No. 1: It delays our national reckoning until after the presidential election.

Paulson first floated a bailout Sept. 18, at the very hour when shares of Goldman Sachs Group Inc. and Morgan Stanley looked like they might go into a death spiral. It's not so much a bailout, as it is a timeout. He had to follow up with something, anything, to stop the freefall from resuming. It didn't have to make sense.

So it doesn't. The plan is about creating the illusion of stronger financial institutions, not strengthening them.

The banks know this. Otherwise, they would have stopped charging each other near-record rates for three-month loans by now. The reason they haven't is because they're still afraid their customers -- other banks -- might go broke.

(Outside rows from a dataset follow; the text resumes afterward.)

-- ==== Sys2Proof/Certificates/Slice0/Obligations.lean ====
section
/-! DEFINITION. The statements about the machine, one Prop each. -/

open Sys2Proof Sys2Proof.Machine

/-! ## The machine as a whole -/

/-- The command at the front of the queue is run on the state with the queue's rest. -/
def Obligations.StepRunsTheFrontCommand : Prop :=
  ∀ (c : Instr) (rest : List Instr) (s : State),
    step { s with pending := c :: rest } = exec c { s with pending := rest }

/-- DESIGN CHOICE (log 1): with an empty queue the block idles. -/
def Claim.StepIdlesOnAnEmptyQueue : Prop :=
  ∀ s : State, s.pending = [] → step s = .next s

/-- DESIGN CHOICE (log 7): every command that is not a piece of a tick acts as if the tick under way had
been finished first; a finished tick has nothing left to do. -/
def Claim.EveryCommandFinishesTheTickFirst : Prop :=
  (∀ s : State, (finishTick s).tickDone)
    ∧ ∀ (c : Instr) (s : State), c ∉ tickPieces → exec c s = exec c (finishTick s)

/-- The model's two choices about steps: an empty queue idles (log 1), and a command that is not a piece of a
tick finishes the tick under way first (log 7). -/
def Obligations.TheModelsStepChoices : Prop :=
  Claim.StepIdlesOnAnEmptyQueue ∧ Claim.EveryCommandFinishesTheTickFirst

/-- No command touches the queue of commands (log 1, DESIGN CHOICE). -/
def Claim.NoCommandTouchesTheQueue : Prop :=
  ∀ (c : Instr) (s t : State), exec c s = .next t → t.pending = s.pending

/-- After every command the Event Unit's copies and the panel's three inputs are what their owners hold: the
model's reading (log 19, DEDUCED) of R157, R170 and R171. -/
def Claim.ReportsAreCurrentAfterEveryCommand : Prop :=
  ∀ (c : Instr) (s t : State), exec c s = .next t →
    t.events.copies = t.reported ∧ t.panel.testOn = t.testRunning
      ∧ t.panel.silenceOn = t.ann.silence ∧ t.panel.dimOn = (t.gen.mode == .dim)

/-- Every command completes, but for a front-end access posted while another is held, which is the model's one
fault. The model's choice (log 6, DESIGN CHOICE): a command whose occasion is absent completes, and R8, by
which no two accesses are outstanding together, is kept by that fault. -/
def Claim.OnlyASecondHeldAccessStops : Prop :=
  (∀ (c : Instr) (s : State),
    (s.path.access = none ∨ (∀ a w l, c ≠ .frontEndWrite a w l) ∧ ∀ a, c ≠ .frontEndRead a) →
    ∃ t, exec c s = .next t)
  ∧ ∀ s : State, s.path.access.isSome = true →
      (∀ a w l, exec (.frontEndWrite a w l) s = .fault .accessWhileHeld)
      ∧ ∀ a, exec (.frontEndRead a) s = .fault .accessWhileHeld

/-- Every command completes, but for a second access posted while one is held, which faults, and none touches
the queue of commands: the model's choices (log 6 and log 1). -/
def Obligations.EveryCommandCompletes : Prop :=
  Claim.NoCommandTouchesTheQueue ∧ Claim.OnlyASecondHeldAccessStops

/-- What ends every command changes the copies, the owed flags, the panel's inputs and the requests, and
begins a record or a reload; a word becomes owed where a report changes it in SWEEPING or RUNNING. -/
def Claim.SettlingOnlyReportsAndRequests : Prop :=
  ∀ s : State, Changes settleParts s (settle s)
    ∧ (settle s).events.owed19 =
        (s.events.owed19 || (s.configured && s.events.copies != { s.reported with
          installed := s.events.copies.installed, rejected := s.events.copies.rejected,
          faults := s.events.copies.faults }))
    ∧ (settle s).events.owed20 =
        (s.events.owed20 || (s.configured && s.events.copies.installed != s.loader.installed))
    ∧ (settle s).events.owed21 =
        (s.events.owed21 || (s.configured && s.events.copies.rejected != s.loader.rejected))
    ∧ (settle s).events.owed22 =
        (s.events.owed22 || (s.configured && s.events.copies.faults != s.chains.faultCount))
    ∧ (s.configured = false → (settle s).events.owed19 = s.events.owed19)

/-- The Loader takes the point at the front of the pending list, and its reload begins, in the step that
raises its first read; nothing else of the Loader moves (R23, R40; log 15, DEDUCED). -/
def Claim.ReloadBeginsWhenChosen : Prop :=
  ∀ s : State,
    (∀ n rest, s.onBoard → s.path.requests.config = none → s.busyWith PartWork.isConfig = false →
      s.loader.reload = none → s.loader.pass = none → s.loader.pendingPoints = n :: rest → n ∉ rest →
      (settle s).path.requests.config = some (.entry n 0)
        ∧ (settle s).loader =
          { s.loader with pendingPoints := rest, reload := some ⟨n, [], .entry⟩ })
    ∧ (∀ p, s.onBoard → s.path.requests.config = none → s.busyWith PartWork.isConfig = false →
      s.loader.reload = none → s.loader.pass = some p → p.next.ofPass = true →
      (settle s).path.requests.config = some p.next ∧ (settle s).loader = s.loader)
    ∧ ((s.path.requests.config ≠ none ∨ s.loader.reload ≠ none ∨ s.loader.cfg = .unconfigured
        ∨ s.busyWith PartWork.isConfig = true ∨ s.loader.pendingPoints = [] ∧ s.loader.pass = none) →
      (settle s).loader = s.loader)

/-- The requests that stand at the end of every command, requester by requester: the re-read of a partial item at
the front (R9); in SWEEPING and RUNNING the ring writer's choice once the ring values are held (R167), the Loader's
next read (R23), the owed status word of lowest offset (R171) and the image writer's choice (R126). With the first
word of a record, that record is in progress (R167, case 4). An access whose completion is disregarded is not under
way for its requester: the model's choice (log 17). -/
def Claim.RequestsRaised : Prop :=
  ∀ s t : State, t = settle s →
    requestFollows s.path.requests.reread (∃ a d, s.underWay .reread a d)
        (match s.path.capture with
          | item :: _ => if item.partialItem then some item.addr else none
          | [] => none)
        t.path.requests.reread
    ∧ requestFollows s.path.requests.ring (∃ w a d, s.underWay (.ring w) a d)
        (if s.onBoard ∧ s.events.ringHeld = true then s.events.wantRing else none)
        t.path.requests.ring
    ∧ requestFollows s.path.requests.config (∃ r a d, s.underWay (.config r) a d)
        (if s.onBoard then s.loader.wantConfig else none)
        t.path.requests.config
    ∧ requestFollows s.path.requests.status (∃ w a d, s.underWay (.status w) a d)
        (if s.onBoard then
          if t.events.owed19 then some .k19
          else if t.events.owed20 then some .k20
          else if t.events.owed21 then some .k21
          else if t.events.owed22 then some .k22
          else none
        else none)
        t.path.requests.status
    ∧ requestFollows s.path.requests.image (∃ w a d, s.underWay (.image w) a d)
        (if s.onBoard then s.gen.wantImage else none)
        t.path.requests.image
    ∧ (∀ i, t.path.requests.ring = some (.word i) → s.events.inProgress = none →
        t.events.inProgress = some 0)
    ∧ ((∀ i, t.path.requests.ring ≠ some (.word i)) ∨ s.events.inProgress ≠ none →
        t.events.inProgress = s.events.inProgress)

/-- The Loader's next read: a reload's next word or its source word, else the pass's, else the first word of the
point at the front of the pending list (R23, R41, R54). -/
def Claim.LoaderReads : Prop :=
  ∀ l : Loader,
    (∀ r, l.reload = some r → r.stage = .entry →
      l.wantConfig = some (.entry r.point r.words.length))
    ∧ (∀ r e, l.reload = some r → r.stage = .source →
      (l.points.val PointRec.absent r.point).held = some e →
      l.wantConfig = some (.source r.point e.source))
    ∧ (∀ r, l.reload = some r → r.stage = .value → l.wantConfig = none)
    ∧ (∀ p, l.reload = none → l.pass = some p → l.wantConfig = some p.next)
    ∧ (∀ n rest, l.reload = none → l.pass = none → l.pendingPoints = n :: rest →
      l.wantConfig = some (.entry n 0))
    ∧ (l.reload = none → l.pass = none → l.pendingPoints = [] → l.wantConfig = none)

/-- What the owners report to the Event Unit (R170, R171). -/
def Claim.Reported : Prop :=
  ∀ s : State,
    s.reported.cfg = s.loader.cfg ∧ s.reported.mode = s.gen.mode
      ∧ s.reported.settling = s.gen.settling
      ∧ (s.reported.test = true ↔ 0 < s.gen.testTimer) ∧ s.reported.silence = s.ann.silence
      ∧ (s.reported.horn = true ↔ s.ann.hornClass ≠ none)
      ∧ s.reported.chainA = s.chains.a.state ∧ s.reported.chainB = s.chains.b.state
      ∧ s.reported.chainC = s.chains.c.state ∧ s.reported.chainD = s.chains.d.state
      ∧ s.reported.installed = s.loader.installed ∧ s.reported.rejected = s.loader.rejected
      ∧ s.reported.faults = s.chains.faultCount
      ∧ (s.testRunning = true ↔ 0 < s.gen.testTimer)
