theorem takeSourceWord_changes (w : Word) (s : State) :
    Changes [.loaderReload, .evaluatorFirstValue] s (takeSourceWord w s) := by
  intro p hp
  unfold takeSourceWord
  split
  · cases p <;> rfl
  · split_ifs <;> cases p <;> first | rfl | exact absurd (by decide) hp

theorem setFirstValue_changes (x : Option (Nat × Word)) (s : State) :
    Changes [.evaluatorFirstValue] s (s.setEvaluator { s.evaluator with firstValue := x }) := by
  intro p hp
  cases p <;> first | rfl | exact absurd (by decide) hp

/-- The parts a first value may change (R55, R82). -/
def firstValueParts : List Part :=
  [.loaderCfg, .loaderReload, .loaderPoints, .loaderInstalled, .evaluatorValues,
   .evaluatorFirstValue] ++ reportParts

theorem evaluateFirst_changes (n : Nat) (w : Word) (s : State) :
    Changes firstValueParts s (evaluateFirst n w s) := by
  unfold evaluateFirst
  split
  · exact .refl _ _
  · refine (endReload_changes _).after ?_
    refine (setFirstValue_changes _ _).after ?_
    refine (takeReport_changes _ _ _).after ?_
    refine (handDisplay_changes _ _ _).after ?_
    refine (setValue_changes _ _ _).after ?_
    refine (annJoin_changes _ _ _).after ?_
    exact (setInstalled_changes _ _).after (setPoint_changes _ _ s).mono

theorem takeFirstValue_changes (s : State) : Changes firstValueParts s (takeFirstValue s) := by
  unfold takeFirstValue
  split
  · exact evaluateFirst_changes _ _ _
  · exact .refl _ _

theorem holdSetting_changes (x : SettingPlace) (y : LampSetting) (s : State) :
    Changes [.loaderFaultLamp, .loaderGroups] s (holdSetting x y s) := by
  unfold holdSetting
  split
  · intro p hp
    cases p <;> first | rfl | exact absurd (by decide) hp
  · exact (setSettings_changes _ _ _).mono
  · exact (setSettings_changes _ _ _).mono

theorem handClaimed_changes (x : SettingPlace) (s : State) :
    Changes imageParts s (handClaimed x s) := by
  unfold handClaimed
  split
  · exact decideFaultLamp_changes _
  · exact handSummary_changes _ _
  · exact handStale_changes _ _

/-- The parts the judgement of a lamp setting may change (R28, R29). -/
def settingParts : List Part :=
  [.loaderFaultLamp, .loaderGroups, .loaderClaims] ++ imageParts ++ eventParts

theorem takeSetting_changes (x : SettingPlace) (new : Option Nat) (s : State) :
    Changes settingParts s (takeSetting x new s) := by
  unfold takeSetting
  split
  · exact (holdSetting_changes _ _ _).mono
  · refine Changes.ite ((record_changes _ _ _ _ _).after (holdSetting_changes _ _ s).mono) ?_
    refine (handClaimed_changes _ _).after ?_
    exact (claimLamp_changes _ _ _).after (holdSetting_changes _ _ s).mono

theorem judgeSetting_changes (x : SettingPlace) (new : Option Nat) (s : State) :
    Changes settingParts s (judgeSetting x new s) := by
  unfold judgeSetting
  refine Changes.ite (.refl _ _) ((takeSetting_changes _ _ _).after ?_)
  split
  · exact (releaseLamp_changes _ _).after (holdSetting_changes _ _ s).mono
  · exact .refl _ _

theorem takeEnables_changes (g : Nat) (w : Word) (s : State) :
    Changes [.loaderGroups, .annHornClass] s (takeEnables g w s) :=
  (decideHorn_changes _).after (setSettings_changes _ _ s).mono

theorem takeGroupLamp_changes (g word : Nat) (w : Word) (s : State) :
    Changes settingParts s (takeGroupLamp g word w s) :=
  judgeSetting_changes _ _ _

/-- The parts the beginning of a sweep may change (R21, R122). -/
def sweepParts : List Part :=
  [.loaderCfg, .loaderPass, .eventsOwed19, .eventsOwed20, .eventsOwed21, .eventsOwed22, .genDirty,
   .genModeOwed] ++ eventParts

theorem setDirty_changes (x : List Nat) (s : State) :
    Changes [.genDirty] s (s.setGen { s.gen with dirty := x }) := by
  intro p hp
  cases p <;> first | rfl | exact absurd (by decide) hp

theorem setModeOwed_changes (x : Bool) (s : State) :
    Changes [.genModeOwed] s (s.setGen { s.gen with modeOwed := x }) := by
  intro p hp
  cases p <;> first | rfl | exact absurd (by decide) hp

theorem setSweeping_changes (x : CfgState) (y : Option Pass) (a b c d : Bool) (s : State) :
    Changes sweepParts s ((s.setLoader { s.loader with cfg := x, pass := y }).setEvents
      { s.events with owed19 := a, owed20 := b, owed21 := c, owed22 := d }) := by
  intro p hp
  cases p <;> first | rfl | exact absurd (by decide) hp

theorem beginSweep_changes (s : State) : Changes sweepParts s (beginSweep s) := by
  unfold beginSweep
  refine Changes.ite ((record_changes _ _ _ _ _).after ((setModeOwed_changes _ _).after ?_)) ?_
  all_goals exact (setDirty_changes _ _).after (setSweeping_changes _ _ _ _ _ _ s)

theorem setPassPending_changes (x : Option Pass) (y : List Nat) (s : State) :
    Changes [.loaderPass, .loaderPendingPoints] s (s.setLoader { s.loader with pass := x, pendingPoints := y }) := by
  intro p hp
  cases p <;> first | rfl | exact absurd (by decide) hp

theorem setPass_changes (x : Option Pass) (s : State) :
    Changes [.loaderPass] s (s.setLoader { s.loader with pass := x }) := by
  intro p hp
  cases p <;> first | rfl | exact absurd (by decide) hp

/-- The parts the progress of a settings pass may change (R22, R24, R32). -/
def passParts : List Part := [.loaderPass, .loaderPendingPoints, .loaderCfg] ++ eventParts

theorem endPass_changes (x : Pass) (s : State) : Changes passParts s (endPass x s) :=
  (sweepCheck_changes _).after (setPassPending_changes _ _ s).mono

theorem advancePass_changes (r : ConfigRead) (s : State) : Changes passParts s (advancePass r s) := by
  unfold advancePass
  split
  · exact .refl _ _
  · refine Changes.ite (setPass_changes _ _).mono ?_
    split
    · exact (setPass_changes _ _).mono
    · exact endPass_changes _ _
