-- ==== Sys2Proof/Laws/Lists.lean ====
section
/-! SUPPORT. What keeps the unacknowledged list and the shelf exact, and every annunciation record with an INSTALLED point. -/

set_option Elab.async false

namespace Sys2Proof.Machine

/-! ## What a transition leaves -/

theorem annState_of_changes {l : List Part} {s t : State} (h : Changes l s t) (hl : .annRecords ∉ l)
    (n : Nat) : t.annState n = s.annState n :=
  congrArg (fun r : Table AnnRec => (r.look n).map AnnRec.state) (h .annRecords hl)

theorem annState_eq_none {s : State} {n : Nat} : s.annState n = none ↔ s.ann.records.look n = none :=
  Option.map_eq_none_iff

theorem look_of_annState {s : State} {n : Nat} {x : AnnState} (h : s.annState n = some x) :
    ∃ r, s.ann.records.look n = some r ∧ r.state = x :=
  Option.map_eq_some_iff.mp h

/-- A point without a record takes no transition. -/
theorem transition_none {s : State} {n : Nat} (new : AnnState) (h : s.annState n = none) :
    transition n new s = s := by
  unfold transition
  rw [annState_eq_none.mp h]

theorem leaveList_unack (n g : Nat) (s : State) :
    (leaveList n g s).ann.unack = s.ann.unack.filter (fun m => m != n) := by
  unfold leaveList
  dsimp only
  split_ifs <;> rfl

theorem joinList_unack (n g : Nat) (s : State) : (joinList n g s).ann.unack = s.ann.unack ++ [n] := by
  unfold joinList
  dsimp only
  split_ifs <;> rfl

theorem moveOnList_unack (n g : Nat) (old new : AnnState) (s : State) :
    (moveOnList n g old new s).ann.unack = match old.onList, new.onList with
      | true, false => s.ann.unack.filter (fun m => m != n)
      | false, true => s.ann.unack ++ [n]
      | true, true | false, false => s.ann.unack := by
  unfold moveOnList
  cases old.onList <;> cases new.onList
  · rfl
  · exact joinList_unack n g s
  · exact leaveList_unack n g s
  · rfl

theorem transition_unack {s : State} {n : Nat} {x : AnnState} (new : AnnState)
    (h : s.annState n = some x) : (transition n new s).ann.unack = match x.onList, new.onList with
      | true, false => s.ann.unack.filter (fun m => m != n)
      | false, true => s.ann.unack ++ [n]
      | true, true | false, false => s.ann.unack := by
  obtain ⟨r, hr, rfl⟩ := look_of_annState h
  unfold transition
  rw [hr]
  refine Eq.trans (handSummary_changes _ _ .annUnack (by decide)) ?_
  refine Eq.trans (handAlarm_changes _ _ .annUnack (by decide)) ?_
  exact moveOnList_unack n r.group r.state new s

theorem transition_shelf (n : Nat) (new : AnnState) (s : State) :
    (transition n new s).ann.shelf = s.ann.shelf :=
  transition_changes n new s .annShelf (by decide)

theorem AnnState.onList_iff (x : AnnState) : x.onList = true ↔ x = .new ∨ x = .fleeting := by
  cases x <;> decide

/-- A transition of a point that has a record keeps the list exact (R92). -/
theorem transition_list (n : Nat) (new : AnnState) {s : State} (h : s.listExact) :
    (transition n new s).listExact := by
  cases hx : s.annState n with
  | none => rw [transition_none new hx]; exact h
  | some x =>
    obtain ⟨r, hr, -⟩ := look_of_annState hx
    have hmem : n ∈ s.ann.unack ↔ x.onList = true := by
      rw [h.2 n, hx, x.onList_iff]
      simp
    have hstate : ∀ m, ((transition n new s).annState m = some .new
        ∨ (transition n new s).annState m = some .fleeting) ↔
        if m = n then new.onList = true else m ∈ s.ann.unack := by
      intro m
      split_ifs with hm
      · rw [hm, transition_state new hr, new.onList_iff]
        simp
      · rw [transition_other s new hm, h.2 m]
    unfold State.listExact
    simp only [hstate]
    rw [transition_unack new hx]
    cases hold : x.onList <;> cases hnew : new.onList <;> rw [hold] at hmem
    · refine ⟨h.1, fun m => ?_⟩
      split_ifs with hm
      · simp [hm, hmem]
      · rfl
    · refine ⟨List.nodup_append.mpr ⟨h.1, List.nodup_singleton n, ?_⟩, fun m => ?_⟩
      · rintro a ha b hb rfl
        rw [List.mem_singleton.mp hb, hmem] at ha
        cases ha
      · split_ifs with hm <;> simp [hm]
    · refine ⟨h.1.filter _, fun m => ?_⟩
      split_ifs with hm <;> simp [hm]
    · refine ⟨h.1, fun m => ?_⟩
      split_ifs with hm
      · simp [hm, hmem]
      · rfl

/-- A transition between two states off the shelf keeps the shelf exact (R102). -/
theorem transition_shelfExact {n : Nat} {new : AnnState} {s : State} (hn : new ≠ .shelved)
    (ho : s.annState n ≠ some .shelved) (h : s.shelfExact) : (transition n new s).shelfExact := by
  cases hx : s.annState n with
  | none => rw [transition_none new hx]; exact h
  | some x =>
    obtain ⟨r, hr, -⟩ := look_of_annState hx
    unfold State.shelfExact
    rw [transition_shelf]
    refine ⟨h.1, fun m => ?_⟩
    rw [h.2 m]
    by_cases hm : m = n
    · rw [hm, transition_state new hr]
      simp [ho, hn]
    · rw [transition_other s new hm]

/-- A transition gives its point the new state, where the point has a record, and moves no other. -/
theorem transition_annState (n m : Nat) (new : AnnState) (s : State) :
    (transition n new s).annState m =
      if m = n ∧ s.annState n ≠ none then some new else s.annState m := by
  cases hx : s.annState n with
  | none => rw [transition_none new hx, if_neg (fun h => h.2 rfl)]
  | some x =>
    obtain ⟨r, hr, -⟩ := look_of_annState hx
    by_cases hm : m = n
    · rw [hm, transition_state new hr, if_pos ⟨rfl, nofun⟩]
    · rw [transition_other s new hm, if_neg (fun h => hm h.1)]

/-- No point gains a record by a transition. -/
theorem transition_noRecord {n m : Nat} {new : AnnState} {s : State} (h : s.annState m = none) :
    (transition n new s).annState m = none := by
  rw [transition_annState, if_neg]
  · exact h
  · rintro ⟨rfl, hn⟩
    exact hn h

/-! ## Operations that keep list and shelf exact and give no point a record -/

/-- An operation keeps the list and the shelf exact, leaves no board second due at a shelf without an expiring
record, and gives no point an annunciation record. -/
structure ListsKept (s t : State) : Prop where
  list : s.listExact → t.listExact
  shelf : s.shelfExact → t.shelfExact
  due : s.dueExpires → t.dueExpires
  noRecord : ∀ n, s.annState n = none → t.annState n = none

theorem ListsKept.refl (s : State) : ListsKept s s := ⟨id, id, id, fun _ => id⟩

theorem ListsKept.trans {s t u : State} (h : ListsKept s t) (h' : ListsKept t u) : ListsKept s u :=
  ⟨h'.list ∘ h.list, h'.shelf ∘ h.shelf, h'.due ∘ h.due, fun n => h'.noRecord n ∘ h.noRecord n⟩

theorem ListsKept.after {s t u : State} (h' : ListsKept t u) (h : ListsKept s t) : ListsKept s u :=
  h.trans h'

theorem ListsKept.ite {c : Prop} {_ : Decidable c} {s t u : State} (h : ListsKept s t)
    (h' : ListsKept s u) : ListsKept s (if c then t else u) := by
  split
  · exact h
  · exact h'

theorem ListsKept.foldl {α : Type} {f : State → α → State} (h : ∀ s x, ListsKept s (f s x))
    (xs : List α) (s : State) : ListsKept s (xs.foldl f s) := by
  induction xs generalizing s with
  | nil => exact .refl s
  | cons x xs ih => exact (h s x).trans (ih (f s x))

/-- The parts that exactness speaks of. -/
def listParts : List Part := [.annRecords, .annUnack, .annShelf, .annShelfDue]

/-- An operation that leaves the shelf and what is due at it. -/
theorem dueExpires_of_changes {l : List Part} {s t : State} (h : Changes l s t) (h1 : .annShelf ∉ l)
    (h2 : .annShelfDue ∉ l) (e : s.dueExpires) : t.dueExpires := by
  have shelf : t.ann.shelf = s.ann.shelf := h _ h1
  have due : t.ann.shelfDue = s.ann.shelfDue := h _ h2
  unfold State.dueExpires State.shelfExpiring
  rw [shelf, due]
  exact e

theorem ListsKept.of_changes {l : List Part} {s t : State} (h : Changes l s t)
    (hl : listParts.all (fun p => !l.contains p) = true := by rfl) : ListsKept s t := by
  have same : ∀ p ∈ listParts, p ∉ l := fun p hp hpl => by
    simpa [hpl] using List.all_eq_true.mp hl p hp
  have unack : t.ann.unack = s.ann.unack := h _ (same .annUnack (by decide))
  have shelf : t.ann.shelf = s.ann.shelf := h _ (same .annShelf (by decide))
  have state := annState_of_changes h (same .annRecords (by decide))
  refine ⟨fun e => ?_, fun e => ?_, dueExpires_of_changes h (same .annShelf (by decide))
    (same .annShelfDue (by decide)), fun n e => (state n).trans e⟩
  · unfold State.listExact
    rw [unack]
    exact ⟨e.1, fun n => by rw [state n]; exact e.2 n⟩
  · unfold State.shelfExact
    rw [shelf]
    exact ⟨e.1, fun n => by rw [state n]; exact e.2 n⟩

theorem transition_lists {n : Nat} {new : AnnState} {s : State} (hn : new ≠ .shelved)
    (ho : s.annState n ≠ some .shelved) : ListsKept s (transition n new s) :=
  ⟨transition_list n new, transition_shelfExact hn ho,
    dueExpires_of_changes (transition_changes n new s) (by decide) (by decide), fun _ => transition_noRecord⟩

theorem record_lists (k : EventKind) (o : Origin) (a d : Nat) (s : State) :
    ListsKept s (record k o a d s) :=
  .of_changes (record_changes k o a d s)

theorem decideHorn_lists (s : State) : ListsKept s (decideHorn s) := .of_changes (decideHorn_changes s)

theorem takeReport_lists (n : Nat) (rep : Report) (s : State) : ListsKept s (takeReport n rep s) := by
  unfold takeReport
  split
  · rename_i new k d he
    have off : new ≠ .shelved ∧ s.annState n ≠ some .shelved := by
      cases hx : s.annState n with
      | none => rw [hx] at he; cases he
      | some x =>
        rw [hx] at he
        cases rep <;> cases x <;> cases he <;> decide
    exact (decideHorn_lists _).after ((record_lists _ _ _ _ _).after (transition_lists off.1 off.2))
  · exact .refl s

/-! ## The shelf -/

theorem mem_points_filter {n m : Nat} {l : List ShelfRec} :
    m ∈ (l.filter (fun x => x.point != n)).map ShelfRec.point ↔ m ≠ n ∧ m ∈ l.map ShelfRec.point := by
  simp only [List.mem_map, List.mem_filter, bne_iff_ne]
  constructor
  · rintro ⟨x, ⟨hx, hn⟩, rfl⟩
    exact ⟨hn, x, hx, rfl⟩
  · rintro ⟨hn, x, hx, rfl⟩
    exact ⟨x, ⟨hx, hn⟩, rfl⟩

/-- The shelf without one point. -/
theorem nodup_points_filter {n : Nat} {l : List ShelfRec} (h : (l.map ShelfRec.point).Nodup) :
    ((l.filter (fun x => x.point != n)).map ShelfRec.point).Nodup :=
  h.sublist (List.filter_sublist.map _)

theorem record_annState (k : EventKind) (o : Origin) (a d m : Nat) (s : State) :
    (record k o a d s).annState m = s.annState m :=
  annState_of_changes (record_changes k o a d s) (by decide) m

theorem unshelve_shelf (n : Nat) (a : AnnState) (d : Nat) (o : Origin) (s : State) :
    (unshelve n a d o s).ann.shelf = s.ann.shelf.filter (fun x => x.point != n) := by
  unfold unshelve
  refine Eq.trans (record_changes _ _ _ _ _ .annShelf (by decide)) ?_
  exact transition_shelf _ _ _

/-- The state that an unshelve leaves: chosen from the condition, where the point has a record (R104, R105). -/
theorem unshelve_state (n m : Nat) (a : AnnState) (d : Nat) (o : Origin) (s : State) :
    (unshelve n a d o s).annState m =
      if m = n ∧ s.annState n ≠ none then some (if s.isAbnormal n then a else .quiet)
      else s.annState m := by
  refine Eq.trans (record_annState _ _ _ _ m _) ?_
  exact transition_annState n m _ (s.setAnn { s.ann with
    shelf := s.ann.shelf.filter (fun x => x.point != n) })

theorem unshelve_noRecord {n m : Nat} (a : AnnState) (d : Nat) (o : Origin) {s : State}
    (h : s.annState m = none) : (unshelve n a d o s).annState m = none := by
  rw [unshelve_state, if_neg]
  · exact h
  · rintro ⟨rfl, hn⟩
    exact hn h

No. 2: The reckoning will be worse than you can imagine.

If Paulson were serious about recapitalizing rickety U.S. banks, he would infuse them with hundreds of billions of dollars of fresh government money, in exchange for ownership stakes. And if he wanted to create market liquidity for all those troubled assets on their books, he would be ordering banks to disclose everything there is to know about them, so Mr. Market could figure out their present value.

He can't let that happen. Not now. If everyone could see how much the toxic waste is worth, the writedowns would be so huge that many banks would have to be declared insolvent.

Better to let the next administration deal with the clean- up. The trouble is, the longer the government waits to address the banks' lack of capital, the worse it gets, barring a miracle.

No. 3: He's helping his friends.

Is there any doubt? Let's see.

As of yesterday, Morgan Stanley Chief Executive John Mack owned 2.75 million shares of his company's stock, valued at about $67 million. If Mack can get Morgan Stanley to trade reams of sketchy paper for billions of dollars of our Treasury's cash, without diluting any of his stake in the company, who benefits?

Paulson would have us believe it's you.

No. 4: There's an excellent chance the Congress will pass it. Leave someone else to figure out the costs another day.